Clay Davis and Robert Thornton, Partners & Architects, contribute their thoughts about school construction
Originally printed in The Business Journal on March 5, 2021 by Frank Lopez
We are nearing the one-year mark since the Coronavirus halted the U.S. economy.
One of the more unfortunate situations to arise out of the disruption from the Covid-19 pandemic is the shuttering of schools and colleges across the country.
According to a 2020 report from the Harvard T.H. Chan School of Public Health, delaying schools reopening until 2021 could lead to reductions in lifetime earnings of 1.6%, 3.3%, and 3.0% for white, Black, and Hispanic students, respectively, over a 40-year working life.
The school closures also prevented parents and caregivers, including potentially 30% of health care workers, from fully returning to work.
Before the onset of the pandemic, school construction in the Central Valley had been moving along with projects including the Matilda Torres High School in Madera, a project on the grounds of the former Fresno County Juvenile Hall, Janet Young Elementary in Clovis, a new elementary school in Lemoore and Sequoia High School in Visalia.
Even with the recent activity in school construction, permitting for commercial building has seen a significant drop.
According to the Construction Monitor, from January 2021 to March, commercial permitting has totaled 164 permits with a $124,042,123 value for the Central San Joaquin Valley.
During that same time span in 2020, a total of 269 commercial permits were issued with a total value of $138,230,524.
Even with a drop in commercial activity, since construction was considered an essential industry, contractors, builders, as well as engineers and designers in the Central Valley have been busy building and designing new schools as well as medical training facilities.
Med school days
Clay Davis, partner and architect at TETER Architects and Engineers in Fresno, said that firm is currently working on two major medical school facilities in the Central Valley, but there is no authorization from the clients to release any information on the exact locations.

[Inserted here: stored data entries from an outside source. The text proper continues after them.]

/-- Room for a line in the running core's L1: a full set of four gives up a line of free choice. R187 has 128 sets and names
no index: a line stands in the set of its physical line number modulo 128 (R187; DESIGN CHOICE, log 8). -/
def l1Room (s : State) (line : Nat) : State :=
  let set := s.cpu.l1.filter fun l => l.line % 128 = line % 128
  if set.length < 4 then s
  else
    match set[Config.pick s.tick 1 % set.length]? with
    | some v =>
      let s := if v.dirty = 0 then s else writeBack s s.cpu.id
      modCpu s fun c => { c with l1 := c.l1.filter fun l => l.line != v.line }
    | none => s

/-- The L1 line of the running core, if it holds one under this key index. -/
def l1Find (s : State) (k : Fin 64) (line : Nat) : Option L1Line :=
  s.cpu.l1.find? fun l => l.line = line && l.key = k

/-- A line that L1 holds under another key index leaves it first (R191). -/
def l1Rekey (s : State) (k : Fin 64) (line : Nat) : State :=
  match s.cpu.l1.find? fun l => l.line = line && l.key != k with
  | some v =>
    modCpu (if v.dirty = 0 then s else writeBack s s.cpu.id) fun c =>
      { c with l1 := c.l1.filter fun l => l.line != line }
  | none => s

/-- The bytes of a line merged: those of `keep` from `a`, the others from `b`. -/
def mergeBytes (keep : BitVec 128) (a b : BitVec 1024) : BitVec 1024 :=
  BitVec.ofNat 1024 (ofBytes ((List.range 128).map fun i =>
    BitVec.ofNat 8 (if keep.getLsbD i then slot a i 8 else slot b i 8)))

/-- A load through the running core's L1, of bytes that lie in one line; none when it needs a poisoned line (R187, R222).
A miss fills the line, except under the streaming hint (R219). -/
def l1Load (s : State) (k : Fin 64) (stream : Bool) (pa n : Nat) : Option (List Byte) × State :=
  let line := pa / 128
  let need := byteMask (pa % 128) n
  let s := l1Rekey s k line
  let held := l1Find s k line
  let hit := match held with
    | some l => l.valid &&& need == need
    | none => false
  match held, hit with
  | some l, true => (some ((List.range n).map fun i => BitVec.ofNat 8 (slot l.data (pa % 128 + i) 8)), s)
  | _, _ =>
    let s := bump s 8
    if poisoned s pa n then (none, s)
    else
      let (home, s) := readPhys s k (line * 128) 128
      let hv := BitVec.ofNat 1024 (ofBytes home)
      let data := match held with
        | some l => mergeBytes l.dirty l.data hv
        | none => hv
      let bytes := (List.range n).map fun i => BitVec.ofNat 8 (slot data (pa % 128 + i) 8)
      match held with
      | some _ =>
        (some bytes, modCpu s fun c => { c with l1 := c.l1.map fun l =>
          if l.line = line then { l with data := data, valid := BitVec.allOnes 128 } else l })
      | none =>
        if stream then (some bytes, s)
        else
          (some bytes, modCpu (l1Room s line) fun c =>
            { c with l1 := { line := line, data := data, valid := BitVec.allOnes 128, dirty := 0, key := k } :: c.l1 })

/-- A line's data with n bytes at an offset replaced. -/
def patch (d : BitVec 1024) (off : Nat) (bs : List Byte) : BitVec 1024 :=
  ((List.range bs.length).zip bs).foldl (fun d p => putSlot d (off + p.1) 8 p.2.toNat) d
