-- ==== Sys2Proof/Machine/Control.lean ====
section
/-!
DEFINITION. The engine and unit control range (R388): each block as bytes, read and written in place.
-/

namespace Sys2Proof.Machine

/-- A tenant table entry as 64 bytes (R387). -/
def tenantBytes (t : Tenant) : List Byte :=
  toBytes 1 t.state ++ toBytes 1 t.lanemax ++ toBytes 1 t.bankmax ++ toBytes 1 t.tiermin ++ toBytes 4 t.featmask.toNat ++
  toBytes 8 t.keyset.toNat ++ toBytes 8 t.root.toNat ++ toBytes 12 t.clusters.toNat ++ toBytes 28 0

/-- The tenant table entry that 64 written bytes give, with the stored limits of R387. ROOT is a physical address aligned
to 64 KiB, and only bits [39:16] are stored (log 72). A STATE above 2 and a TIERMIN above 3, for which R387 names no limit,
are stored as written (DESIGN CHOICE, log 112). -/
def tenantOf (b : List Byte) : Tenant :=
  { state := at_ b 0 1, lanemax := max 1 (min 8 (at_ b 1 1)), bankmax := min 8 (at_ b 2 1), tiermin := at_ b 3 1,
    featmask := BitVec.ofNat 32 (at_ b 4 4), keyset := BitVec.ofNat 64 (at_ b 8 8),
    root := BitVec.ofNat 64 (at_ b 16 8 % 2 ^ 40 / 65536 * 65536), clusters := BitVec.ofNat 96 (at_ b 24 12) }

/-- A launch queue block as 64 bytes (R390). -/
def queueBytes (q : Queue) : List Byte :=
  toBytes 8 q.base.toNat ++ toBytes 1 q.log2n ++ toBytes 1 q.en.toNat ++ toBytes 6 0 ++ toBytes 8 q.head ++
  toBytes 8 q.tail ++ toBytes 32 0

/-- The queue block that 64 written bytes give; HEAD is read only. R390 gives BASE as 64-byte aligned and LOG2N as 4 to 16,
and not what other values become: the base is cut to a multiple of 64, a LOG2N outside its range is taken as the nearest
in it, and EN is bit 0 of its byte (R390; DESIGN CHOICE, log 135). -/
def queueOf (q : Queue) (b : List Byte) : Queue :=
  { q with base := BitVec.ofNat 64 (at_ b 0 8 / 64 * 64), log2n := max 4 (min 16 (at_ b 8 1)), en := at_ b 9 1 % 2 = 1,
           tail := at_ b 24 8 }

/-- The queue index of a control address, if it lies in a queue block (R388). -/
def queueIndex (pa : Nat) : Option (Fin 33) :=
  let o := pa - 0x8200020000
  if 0x8200020000 ≤ pa && o < 0x800 then
    some (Fin.ofNat 33 (o / 0x400 * 16 + o % 0x400 / 64))
  else if 0x8200020800 ≤ pa && pa < 0x8200020840 then some 32
  else none

/-- The bytes of the error block: the route register, the number of logged errors, and the log (R403, log 16). -/
def errorBytes (s : State) : List Byte :=
  toBytes 8 s.errRoute ++ toBytes 8 s.errlog.length ++ toBytes 48 0 ++
  (s.errlog.map fun e => toBytes 4 e.cls ++ toBytes 4 e.unit ++ toBytes 8 e.address.toNat).flatten

/-- The power block: PLIMIT, then one byte for each island (R388, log 24). -/
def powerBytes (s : State) : List Byte :=
  toBytes 8 s.plimit ++ (s.points.toList.map fun p => BitVec.ofNat 8 p.val)

/-- The block that holds a control address: its base and its bytes; key slots read as zero (R388, R402). -/
def ctlBlock (s : State) (pa : Nat) : Nat × List Byte :=
  if pa < 0x8200000400 then (pa / 64 * 64, tenantBytes (s.tenants.get (Fin.ofNat 16 ((pa - ctlBase) / 64))))
  else if 0x8200020000 ≤ pa && pa < 0x8200020840 then
    match queueIndex pa with
    | some q => (pa / 64 * 64, queueBytes (s.queues.get q))
    | none => (pa, [])
  else if 0x8200030000 ≤ pa && pa < 0x8200030000 + 8 * 768 then
    let c := coreAt s ((pa - 0x8200030000) / 8)
    (pa / 8 * 8, toBytes 8 (c.preMode + c.preClass * 16))
  else if 0x8200040000 ≤ pa && pa < 0x8200050000 then (0x8200040000, powerBytes s)
  else if 0x8200050000 ≤ pa && pa < 0x8200060000 then (0x8200050000, errorBytes s)
  else if 0x8200060000 ≤ pa && pa < 0x8200060010 then
    (pa / 8 * 8, toBytes 8 (s.hostRoute.get (Fin.ofNat 2 ((pa - 0x8200060000) / 8))).toNat)
  else (pa, [])

/-- A read of the control range; unlisted addresses read 0 (R388). -/
def ctlRead (s : State) (pa n : Nat) : List Byte :=
  let (base, b) := ctlBlock s pa
  toBytes n (at_ b (pa - base) n)

/-- Bytes with some replaced from an offset. -/
def splice (b : List Byte) (off : Nat) (new : List Byte) : List Byte :=
  (b ++ List.replicate (off + new.length - b.length) 0).take off ++ new ++ b.drop (off + new.length)

/-- A write of the control range; unlisted addresses ignore writes. A write of an island's point is ignored too: the power
controller gives the points (R388, R400; DESIGN CHOICE, log 24). -/
def ctlWrite (s : State) (pa : Nat) (new : List Byte) : State :=
  let (base, b) := ctlBlock s pa
  let b' := splice b (pa - base) new
  if pa < 0x8200000400 then
    { s with tenants := s.tenants.set (Fin.ofNat 16 ((pa - ctlBase) / 64)) (tenantOf b') }
  else if 0x8200010000 ≤ pa && pa < 0x8200011000 then
    let k : Fin 64 := Fin.ofNat 64 ((pa - 0x8200010000) / 64)
    let off := (pa - 0x8200010000) % 64
    { s with keys := s.keys.set k (BitVec.ofNat 512 (ofBytes (splice (toBytes 64 (s.keys.get k).toNat) off new))) }
  else if 0x8200020000 ≤ pa && pa < 0x8200020840 then
    match queueIndex pa with
    | some q => { s with queues := s.queues.set q (queueOf (s.queues.get q) b') }
    | none => s
  else if 0x8200030000 ≤ pa && pa < 0x8200030000 + 8 * 768 then
    modCore s ((pa - 0x8200030000) / 8) fun c =>
      { c with preMode := at_ b' 0 8 % 4, preClass := at_ b' 0 8 / 16 % 4, preAge := 0 }
  else if 0x8200040000 ≤ pa && pa < 0x8200040008 then { s with plimit := min 2800 (at_ b' 0 8) }
  else if 0x8200050000 ≤ pa && pa < 0x8200050008 then { s with errRoute := at_ b' 0 8 % 1024 }
  else if 0x8200060000 ≤ pa && pa < 0x8200060010 then
    { s with hostRoute := s.hostRoute.set (Fin.ofNat 2 ((pa - 0x8200060000) / 8)) (BitVec.ofNat 10 (at_ b' 0 8)) }
  else s

end Sys2Proof.Machine
end

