/-- The fields of a word, read by its major opcode (R42). -/
def decodeFields (w : Nat) : Except Reject Instr :=
  match fld w 26 6 with
  | 0x01 => decodeAlu w
  | 0x02 => .ok (.addi (rg w 21) (rg w 16) (BitVec.ofNat 16 (fld w 0 16)))
  | 0x03 => .ok (.andi (rg w 21) (rg w 16) (BitVec.ofNat 16 (fld w 0 16)))
  | 0x04 => .ok (.ori (rg w 21) (rg w 16) (BitVec.ofNat 16 (fld w 0 16)))
  | 0x05 => .ok (.xori (rg w 21) (rg w 16) (BitVec.ofNat 16 (fld w 0 16)))
  | 0x06 => .ok (.slti (rg w 21) (rg w 16) (BitVec.ofNat 16 (fld w 0 16)))
  | 0x07 => .ok (.sltni (rg w 21) (rg w 16) (BitVec.ofNat 16 (fld w 0 16)))
  | 0x08 => decodeShi w
  | 0x09 => .ok (.liw (rg w 21) (BitVec.ofNat 21 (fld w 0 21)))
  | 0x0A => .ok (.lis (rg w 21) (BitVec.ofNat 21 (fld w 0 21)))
  | 0x0B => .ok (.addpc (rg w 21) (BitVec.ofNat 21 (fld w 0 21)))
  | 0x0C => fixed w [(0, 6, 0)] <| .ok (.sel (rg w 21) (rg w 16) (rg w 11) (rg w 6))
  | 0x0D => fixed w [(2, 9, 0)] <| .ok (.lea (rg w 21) (rg w 16) (rg w 11) (f4 w 0))
  | 0x0E => decodeFop w
  | 0x0F => decodeFma w
  | 0x10 => .ok (.j (BitVec.ofNat 26 (fld w 0 26)))
  | 0x11 => .ok (.jl (BitVec.ofNat 26 (fld w 0 26)))
  | 0x12 => fixed w [(0, 16, 0)] <| .ok (.jrl (rg w 21) (rg w 16))
  | 0x13 => .ok (.beq (rg w 21) (rg w 16) (BitVec.ofNat 16 (fld w 0 16)))
  | 0x14 => .ok (.bne (rg w 21) (rg w 16) (BitVec.ofNat 16 (fld w 0 16)))
  | 0x15 => .ok (.blt (rg w 21) (rg w 16) (BitVec.ofNat 16 (fld w 0 16)))
  | 0x16 => .ok (.bge (rg w 21) (rg w 16) (BitVec.ofNat 16 (fld w 0 16)))
  | 0x17 => .ok (.bltn (rg w 21) (rg w 16) (BitVec.ofNat 16 (fld w 0 16)))
  | 0x18 => .ok (.bgen (rg w 21) (rg w 16) (BitVec.ofNat 16 (fld w 0 16)))
  | 0x19 => need (Size.ofCode (fld w 13 3)) .size fun sz => .ok (.ld (rg w 21) (rg w 16) sz (BitVec.ofNat 13 (fld w 0 13)))
  | 0x1A => need (Size.ofCode (fld w 13 3)) .size fun sz => .ok (.st (rg w 21) (rg w 16) sz (BitVec.ofNat 13 (fld w 0 13)))
  | 0x1B => decodeXmem w
  | 0x1C => decodeAmo w
  | 0x1D => decodeCtr w
  | 0x1E => decodeRmt w
  | 0x1F => decodeSys w
  | 0x20 => fixed w [(16, 5, 0)] <| need (Spr.ofCode (fld w 0 16)) .spr fun spr => .ok (.mfs (rg w 21) spr)
  | 0x21 => fixed w [(21, 5, 0)] <| need (Spr.ofCode (fld w 0 16)) .spr fun spr => .ok (.mts (rg w 16) spr)
  | 0x22 => fixed w [(0, 11, 0)] <| .ok (.pfx (rg w 21) (bt w 20) (rg w 15) (bt w 14) (kg w 11))
  | 0x23 => decodeTask w
  | 0x24 => decodeAwt w
  | 0x25 => decodeCpy w
  | 0x26 => decodeMtx w
  | 0x27 => decodeFab w
  | 0x28 => decodeDbg w
  | 0x30 => decodeVcfg w
  | 0x31 => decodeVarith w
  | 0x32 => decodeVfma w
  | 0x33 => decodeVcvt w
  | 0x34 => decodeVred w
  | 0x35 => decodeVperm w
  | 0x36 => decodeVmask w
  | 0x37 => decodeVld w
  | 0x38 => decodeVst w
  | 0x39 => decodeVmov w
  | _ => .error .opcode

/-- The instruction of a 32-bit word, or the reason why it is none (R48). -/
def decode (w : Nat) : Except Reject Instr :=
  match decodeFields w with
  | .ok i =>
    match i.defect with
    | none => .ok i
    | some r => .error r
  | .error r => .error r

/-- A word from its fixed bits and its fields (code, lowest bit), summed (R35). -/
def put (base : Nat) (fs : List (Nat × Nat)) : Nat := fs.foldr (fun p n => n + p.1 * 2 ^ p.2) base
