/-- Whether a bank of a tenant still has jobs in its order (R303, R389). -/
def tenantJobs (s : State) (t : Fin 16) : Bool :=
  s.clusters.any fun p => p.2.banks.toList.any fun b => b.owner = some t && !b.jobs.isEmpty

/-- A tenant's banks freed and cleared (R296, R389). -/
def freeBanks (s : State) (t : Fin 16) : State :=
  { s with clusters := s.clusters.map fun p =>
      (p.1, { p.2 with banks := p.2.banks.map fun b => if b.owner = some t then Bank.reset else b }) }

/-- Whether an entry or a launch of a tenant is still to be completed or given up: undispatched, unread, or running and
not cancelled (R389). -/
def tenantWaits (s : State) (t : Fin 16) : Bool :=
  (s.reel.pending.any fun e => queueTenant e.queue = t) ||
  (s.reel.launches.any fun l => queueTenant l.queue = t && !l.cancelled) ||
  ((if t = 0 then [QueueId.mgmt] else []) ++ (List.finRange 2).map fun h => QueueId.host h t).any fun q =>
    entryWaits s (s.queues.get (queueSlot q))

/-- TENANT_DRAIN_END: once the tenant's entries are completed and no task of it remains, its banks and TLB entries go, and
STATE becomes 0 (R389). -/
def execTenantDrainEnd (tenant : Fin 16) (s : State) : Out :=
  .next (if draining s tenant && !tenantWaits s tenant && !tenantRuns s tenant && !tenantJobs s tenant then
      let s := dropTlb (freeBanks s tenant) fun e => e.tenant = tenant
      { s with tenants := s.tenants.set tenant { s.tenants.get tenant with state := 0 } }
    else s)

end Sys2Proof.Machine
end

One of the projects features three major spaces — a basic nursing skills and lecture and lab area with a combined 3,000 square feet that could fit 50 students.
Another space for the higher level nursing program features a set up of three different simulation lab areas and a debriefing room.
The second project is a paramedic skills space that covers about 2,500 square feet and is set up with a lecture component and skills training, which features a simulation ambulance situation.
Since the pandemic started, he is seeing more inquiries about HVAC systems and ultraviolet sanitizers for existing HVAC systems for the residential and private side.
That trend is also being seen in public sector projects, including schools.
More districts are looking at ways to increase the physical distancing between teachers and students on school grounds.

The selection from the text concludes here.